When a new program director came in and released The Rude Brothers from their prime time radio show, the major market radio station in Los Angeles, KLOS, called and wanted to sign them.  Just when they were set to fly to LA the executive who hired them died.  The new executive decided to bring in his own personalities, Mark and Brian instead.  By now, Brad, experienced in opportunities vanishing at the tip of his fingers, held to his faith that everything happens for a reason.  Ultimately, The Rude Brothers turned down big money to replace Mark and Brian in Birmingham, Alabama to sign with Fresno radio station KKDJ. The Rude Brothers owned Fresno for three years until Atlanta, Georgia called Chris, and with Brad’s blessing, Chris moved on without him until 1991, when Chris called him to produce his show.

“Things were great until they weren’t,” Brad shares in a more serious tone. “I don’t mind talking about it.  I crashed and burned in 1994.  I almost died.  I was looking at a lot of time and ended up doing the whole rehab thing.  Haven’t had a drink since…not even an aspirin. It was the 16th of Dec. 1994.  I don’t want to break anonymity, but there were some high profile people that helped me in my recovery. We wouldn’t be here talking if it wasn’t for the people in my life.  And God ~ God’s number one.  Anything I did from that point on, it was Him not me.  There was a reason why I didn’t get those deals; I would have become a statistic. It took my ass being kicked really hard, hitting bottom.
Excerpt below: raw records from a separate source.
theorem planVdw_kept {s0 : State} {c : ℕ} {s : State} {e : QEntry} (h_s : Kept s0 s) :
    KeptPlanEx s0 (planVdw c s e) := by
  unfold planVdw
  extract_lets -merge -useContext +onlyGivenNames y40
  extract_lets -merge -useContext +onlyGivenNames y81
  exact (KeptPlanEx.bindN (fun x82 => (KeptPlanEx.bindN (fun x83 => (KeptPlanEx.bindN (fun x84 => (by
    extract_lets -merge -useContext +onlyGivenNames y125
    extract_lets -merge -useContext +onlyGivenNames i126
    extract_lets -merge -useContext +onlyGivenNames i127
    extract_lets -merge -useContext +onlyGivenNames i128
    extract_lets -merge -useContext +onlyGivenNames i129
    extract_lets -merge -useContext +onlyGivenNames i130
    extract_lets -merge -useContext +onlyGivenNames i131
    extract_lets -merge -useContext +onlyGivenNames i132
    extract_lets -merge -useContext +onlyGivenNames i133
    have h166 : ∀ u405, KeptPlanEx s0 (i133 u405) := (fun x167 => (by
      unfold i133
      beta_reduce
      extract_lets -merge -useContext +onlyGivenNames i168
      have h208 : ∀ u388, KeptPlanEx s0 (i168 u388) := (fun x209 => (KeptPlanEx.ok (KeptPlan.mk (fun x210 x212 h211 => (by
        refine KeptEx1.ite' (fun _ => ?_) (fun _ => ?_)
        · exact (KeptEx1.ok h211)
        · extract_lets -merge -useContext +onlyGivenNames y253
          exact (KeptEx1.bindN (fun x254 => (by
            extract_lets -merge -useContext +onlyGivenNames i255
            have h295 : Kept s0 i255 := (State_noteTaps_kept h211)
            extract_lets -merge -useContext +onlyGivenNames i256
            have h296 : Kept s0 i256 := (Kept.ite (Kept.foldl h295 (fun x297 x299 h298 => (State_noteSeg_kept h298))) h295)
            extract_lets -merge -useContext +onlyGivenNames i257
            extract_lets -merge -useContext +onlyGivenNames i258
            extract_lets -merge -useContext +onlyGivenNames i259
            extract_lets -merge -useContext +onlyGivenNames y300
            have h301 : ∀ u385, KeptEx1 s0 (y300 u385) := (fun x302 => (by
              unfold y300
              beta_reduce
              extract_lets -merge -useContext +onlyGivenNames y343
              refine KeptEx1.ite' (fun _ => ?_) (fun _ => ?_)
              · exact (KeptEx1.ok (State_writeSegs_kept h296))
              · extract_lets -merge -useContext +onlyGivenNames y384
                exact (KeptEx1.ok (State_writeSegs_kept (State_raise_kept h296)))))
            refine KeptEx1.ite' (fun _ => ?_) (fun _ => ?_)
            · exact (KeptEx1.bindN (fun x386 => (h301 _)))
            · exact (KeptEx1.bindN (fun x387 => (h301 _)))))))))))
      extract_lets -merge -useContext +onlyGivenNames i169
      have h389 : ∀ u394, KeptPlanEx s0 (i169 u394) := (fun x390 => (KeptPlanEx.bindN (fun x391 => (KeptPlanEx.bindN (fun x392 => (KeptPlanEx.ite (KeptPlanEx.bindN (fun x393 => (h208 ()))) (h208 ())))))))
      extract_lets -merge -useContext +onlyGivenNames i170
      have h395 : ∀ u398, KeptPlanEx s0 (i170 u398) := (fun x396 => (KeptPlanEx.ite (KeptPlanEx.bindN (fun x397 => (h389 ()))) (h389 ())))
      extract_lets -merge -useContext +onlyGivenNames y399
      have h400 : ∀ u403, KeptPlanEx s0 (y399 u403) := (fun x401 => (KeptPlanEx.ite (KeptPlanEx.bindN (fun x402 => (h395 ()))) (h395 ())))
      refine KeptPlanEx.ite' (fun _ => ?_) (fun _ => ?_)
      · exact (KeptPlanEx.bindN (fun x404 => (h400 ())))
      · exact (h400 ())))
    extract_lets -merge -useContext +onlyGivenNames i134
    have h406 : ∀ u410, KeptPlanEx s0 (i134 u410) := (fun x407 => (KeptPlanEx.ite (KeptPlanEx.bindN (fun x408 => (h166 _))) (KeptPlanEx.bindN (fun x409 => (h166 _)))))
    extract_lets -merge -useContext +onlyGivenNames i135
    have h411 : ∀ u414, KeptPlanEx s0 (i135 u414) := (fun x412 => (KeptPlanEx.ite (KeptPlanEx.bindN (fun x413 => (h406 ()))) (h406 ())))
    extract_lets -merge -useContext +onlyGivenNames y415
    have h416 : ∀ u419, KeptPlanEx s0 (y415 u419) := (fun x417 => (KeptPlanEx.ite (KeptPlanEx.bindN (fun x418 => (h411 ()))) (h411 ())))
    refine KeptPlanEx.ite' (fun _ => ?_) (fun _ => ?_)
    · exact (KeptPlanEx.bindN (fun x420 => (h416 ())))
    · exact (h416 ()))))))))

theorem execVdw_kept {s0 : State} {c : ℕ} {ph : Phase} {s : State} (h_s : Kept s0 s) :
    KeptNext s0 (execVdw c ph s) := by
  unfold execVdw
  exact (stream_kept (fun x0 x2 h1 => (planVdw_kept h1)) h_s)

theorem State_winRound_kept {s0 : State} {s : State} {u : ℕ} {n : ℕ} (h_s : Kept s0 s) :
    Kept s0 (State.winRound s u n) := by
  unfold State.winRound
  exact (State_setWinHold_kept (State_setF_kept h_s))

theorem planWopen_kept {s0 : State} {c : ℕ} {s : State} {e : QEntry} (h_s : Kept s0 s) :
    KeptPlanEx s0 (planWopen c s e) := by
  unfold planWopen
  extract_lets -merge -useContext +onlyGivenNames y40
  extract_lets -merge -useContext +onlyGivenNames y81
  extract_lets -merge -useContext +onlyGivenNames y122
  extract_lets -merge -useContext +onlyGivenNames y163
  extract_lets -merge -useContext +onlyGivenNames y204
  extract_lets -merge -useContext +onlyGivenNames y245
  extract_lets -merge -useContext +onlyGivenNames i246
  extract_lets -merge -useContext +onlyGivenNames i247
  have h286 : ∀ u500, KeptPlanEx s0 (i247 u500) := (fun x287 => (KeptPlanEx.ok (plan1_kept (fun x288 h289 => (by
    extract_lets -merge -useContext +onlyGivenNames y330
    have h331 : Kept s0 y330 := (State_setF_kept h289)
    extract_lets -merge -useContext +onlyGivenNames y372
    have h373 : Kept s0 y372 := (State_setF_kept h331)
    extract_lets -merge -useContext +onlyGivenNames y414
    have h415 : Kept s0 y414 := (State_setF_kept h373)
    extract_lets -merge -useContext +onlyGivenNames y456
    have h457 : Kept s0 y456 := (State_setF_kept h415)
    extract_lets -merge -useContext +onlyGivenNames y498
    have h499 : Kept s0 y498 := (State_setF_kept h457)
    exact (State_winRound_kept (State_setF_kept h499)))))))
  extract_lets -merge -useContext +onlyGivenNames i248
  have h501 : ∀ u504, KeptPlanEx s0 (i248 u504) := (fun x502 => (KeptPlanEx.ite (KeptPlanEx.bindN (fun x503 => (h286 ()))) (h286 ())))
  extract_lets -merge -useContext +onlyGivenNames y505
  have h506 : ∀ u509, KeptPlanEx s0 (y505 u509) := (fun x507 => (KeptPlanEx.ite (KeptPlanEx.bindN (fun x508 => (h501 ()))) (h501 ())))
  refine KeptPlanEx.ite' (fun _ => ?_) (fun _ => ?_)
  · exact (KeptPlanEx.bindN (fun x510 => (h506 ())))
  · exact (h506 ())

theorem execWopen_kept {s0 : State} {c : ℕ} {ph : Phase} {s : State} (h_s : Kept s0 s) :
    KeptNext s0 (execWopen c ph s) := by
  unfold execWopen
  exact (stream_kept (fun x0 x2 h1 => (planWopen_kept h1)) h_s)

theorem planWclose_kept {s0 : State} {c : ℕ} {s : State} {e : QEntry} (h_s : Kept s0 s) :
    KeptPlanEx s0 (planWclose c s e) := by
  unfold planWclose
  extract_lets -merge -useContext +onlyGivenNames y40
  extract_lets -merge -useContext +onlyGivenNames y81
  have h82 : ∀ u86, KeptPlanEx s0 (y81 u86) := (fun x83 => (KeptPlanEx.ok (plan1_kept (fun x84 h85 => (by
    try dsimp only
    exact (State_setF_kept h85))))))
  refine KeptPlanEx.ite' (fun _ => ?_) (fun _ => ?_)
  · exact (KeptPlanEx.bindN (fun x87 => (h82 ())))
  · exact (h82 ())

theorem execWclose_kept {s0 : State} {c : ℕ} {ph : Phase} {s : State} (h_s : Kept s0 s) :
    KeptNext s0 (execWclose c ph s) := by
  unfold execWclose
  exact (stream_kept (fun x0 x2 h1 => (planWclose_kept h1)) h_s)

theorem State_sendRelease_kept {s0 : State} {s : State} {src : ℕ} {part : ℕ} {a : ℕ} {lane : ℕ} {ckid : ℕ} (h_s : Kept s0 s) :
    Kept s0 (State.sendRelease s src part a lane ckid) := by
  unfold State.sendRelease
  refine Kept.ite' (fun _ => ?_) (fun _ => ?_)
  · extract_lets -merge -useContext +onlyGivenNames y40
    exact (State_send_kept h_s)
  · exact h_s

theorem State_joinMark_kept {s0 : State} {s : State} {c : ℕ} (h_s : Kept s0 s) :
    Kept s0 (State.joinMark s c) := by
  unfold State.joinMark
  exact (Kept.foldl h_s (fun x0 x2 h1 => (by
    extract_lets -merge -useContext +onlyGivenNames y43
    extract_lets -merge -useContext +onlyGivenNames y84
    exact (Kept.ite (State_setF_kept (Kept.mk' h1)) h1))))

theorem planCkpt_kept {s0 : State} {c : ℕ} {a0 : State} {e : QEntry} (h_a0 : Kept s0 a0) :
    KeptPlanEx s0 (planCkpt c a0 e) := by
  unfold planCkpt
  extract_lets -merge -useContext +onlyGivenNames y41
  exact (KeptPlanEx.ok (plan1_kept (fun x42 h43 => (by
    extract_lets -merge -useContext +onlyGivenNames y84
    have h85 : Kept s0 y84 := (Kept.ite (State_send_kept h43) (State_joinMark_kept (Kept.foldl h43 (fun x86 x88 h87 => (State_sendRelease_kept h87)))))
    exact (State_setF_kept h85)))))

theorem execCkpt_kept {s0 : State} {c : ℕ} {ph : Phase} {s : State} (h_s : Kept s0 s) :
    KeptNext s0 (execCkpt c ph s) := by
  unfold execCkpt
  exact (stream_kept (fun x0 x2 h1 => (planCkpt_kept h1)) h_s)

theorem planCommit_kept {s0 : State} {c : ℕ} {a0 : State} {e : QEntry} (h_a0 : Kept s0 a0) :
    KeptPlanEx s0 (planCommit c a0 e) := by
  unfold planCommit
  split
  · exact KeptPlanEx.err
  · exact (KeptPlanEx.ok (plan1_kept (fun x6 h7 => (by
      try dsimp only
      exact (State_send_kept h7)))))

theorem execCommit_kept {s0 : State} {c : ℕ} {ph : Phase} {s : State} (h_s : Kept s0 s) :
    KeptNext s0 (execCommit c ph s) := by
  unfold execCommit
  exact (stream_kept (fun x0 x2 h1 => (planCommit_kept h1)) h_s)

theorem State_tell_kept {s0 : State} {s : State} {src : ℕ} {ins : ℕ} {code : ℕ} (h_s : Kept s0 s) :
    Kept s0 (State.tell s src ins code) := by
  unfold State.tell
  refine Kept.ite' (fun _ => ?_) (fun _ => ?_)
  · extract_lets -merge -useContext +onlyGivenNames y40
    exact (State_setCell_kept h_s)
  · refine Kept.ite' (fun _ => ?_) (fun _ => ?_)
    · extract_lets -merge -useContext +onlyGivenNames y81
      exact (Kept.ite (State_setUnit_kept h_s) h_s)
    · exact h_s

theorem State_winDrop_kept {s0 : State} {s : State} {u : ℕ} {n : ℕ} {code : ℕ} {src : ℕ} (h_s : Kept s0 s) :
    Kept s0 (State.winDrop s u n code src) := by
  unfold State.winDrop
  extract_lets -merge -useContext +onlyGivenNames y40
  have h41 : Kept s0 y40 := (State_setF_kept h_s)
  extract_lets -merge -useContext +onlyGivenNames y82
  have h83 : Kept s0 y82 := (State_setF_kept h41)
  exact (Kept.ite (State_sil1_kept h83) (State_sil1_kept h83))

theorem remoteWriteArrival_kept {s0 : State} {n : ℕ} {s : State} (h_s : Kept s0 s) :
    Kept s0 (remoteWriteArrival n s) := by
  unfold remoteWriteArrival
  split
  · split
    · extract_lets -merge -useContext +onlyGivenNames y45
      split
      · extract_lets -merge -useContext +onlyGivenNames y89
        have h90 : Kept s0 y89 := (State_dropMsg_kept h_s)
        refine Kept.ite' (fun _ => ?_) (fun _ => ?_)
        · extract_lets -merge -useContext +onlyGivenNames y131
          extract_lets -merge -useContext +onlyGivenNames y172
          extract_lets -merge -useContext +onlyGivenNames y213
          extract_lets -merge -useContext +onlyGivenNames y254
          have h255 : Kept s0 y254 := (Kept.ite (State_setWinHold_kept h90) h90)
          split
          · rename_i z256 e257
            have h258 : Kept s0 z256 := Kept1.ofEq e257 (State_writeWords_kept h255)
            exact (State_tell_kept h258)
          · rename_i z259 e260
            have h261 : Kept s0 z259 := Kept1.ofEq e260 (State_writeWords_kept h255)
            exact h261
        · extract_lets -merge -useContext +onlyGivenNames y302
          have h303 : Kept s0 y302 := (State_winDrop_kept h90)
          exact (Kept.ite h303 (State_tell_kept h303))
    · exact h_s
  · exact h_s

theorem State_selectionNotice_kept {s0 : State} {s : State} {p : ℕ} {lane : ℕ} (h_s : Kept s0 s) :
    Kept s0 (State.selectionNotice s p lane) := by
  unfold State.selectionNotice
  extract_lets -merge -useContext +onlyGivenNames y40
  extract_lets -merge -useContext +onlyGivenNames i41
  extract_lets -merge -useContext +onlyGivenNames y81
  have h82 : Kept s0 y81 := (Kept.mk' h_s)
  exact (State_push_kept h82)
When you look at death in the face you figure out what you need to do to get out of there.  I’m not ready to go through that door yet.  Then meeting my wife Connie was the best thing that ever happened to me.”

“Working for the Heat was the most fun of my career,” Brad stated.  There he was allowed to follow his heart by promoting a new independent band every day during prime time.  Awesome Dude Videos produced a promo that went viral on YouTube. The video received hits everywhere around the world.  Brad was also instrumental in bringing new independent bands to the Rock Yard. That’s when local entertainer and CV Weekly columnist, Lola Rossi, heard about what Brad was doing and wrote about him in an issue that landed in the hands of Al Bowman, CEO of LA music awards.  “I get a call from Al and he tells me, ‘Nobody’s doing this! It’s incredible. You’re the only jock in California that is promoting independent music in primetime radio. We want to give you a life time achievement fame award for best rock DJ for your involvement in independent music.’ At first I thought it was a joke. It wasn’t. This was the 22nd awards show.  In my career, you don’t think about awards.  That award really touched me.  They didn’t know anything about me other than what I did on the radio.” As seems to be a theme for this celebrated entertainer, Brad shares light heartedly, “I got the award and was simultaneously let go from the Heat when they switched formats.”  With sincere disappointment he says, “There is no classic rock in the valley now.” Then with a determined look he told me, ”But Lisa, I’m not done yet.”

As confident, passionate and optimistic as ever, Brad is currently writing a script for a dark comedy along with a sequel to his already released movie CSI Alm Prings.  “’I’ve done as much as I can do in radio. I am an entertainer and a performer.  I can’t just do the time and the weather and say ‘This is Fleetwood Mac coming up.’ I’ve got to entertain my listening audience. And that’s what I did and I’m proud of it.  I miss them though.  I want to play the artists that deserve to be heard.  I’ve done so much in my career, for me it’s about helping the other bands. I’ve done what I’ve done.  Now I need to help someone else.”

Brad Mercer will be performing on New Year’s Eve at The Purple Room in Palm Springs from 9pm-1am with his band including; Tim Kramer guitar, Tim High bass, David Williams drums, and surprise guest vocalists.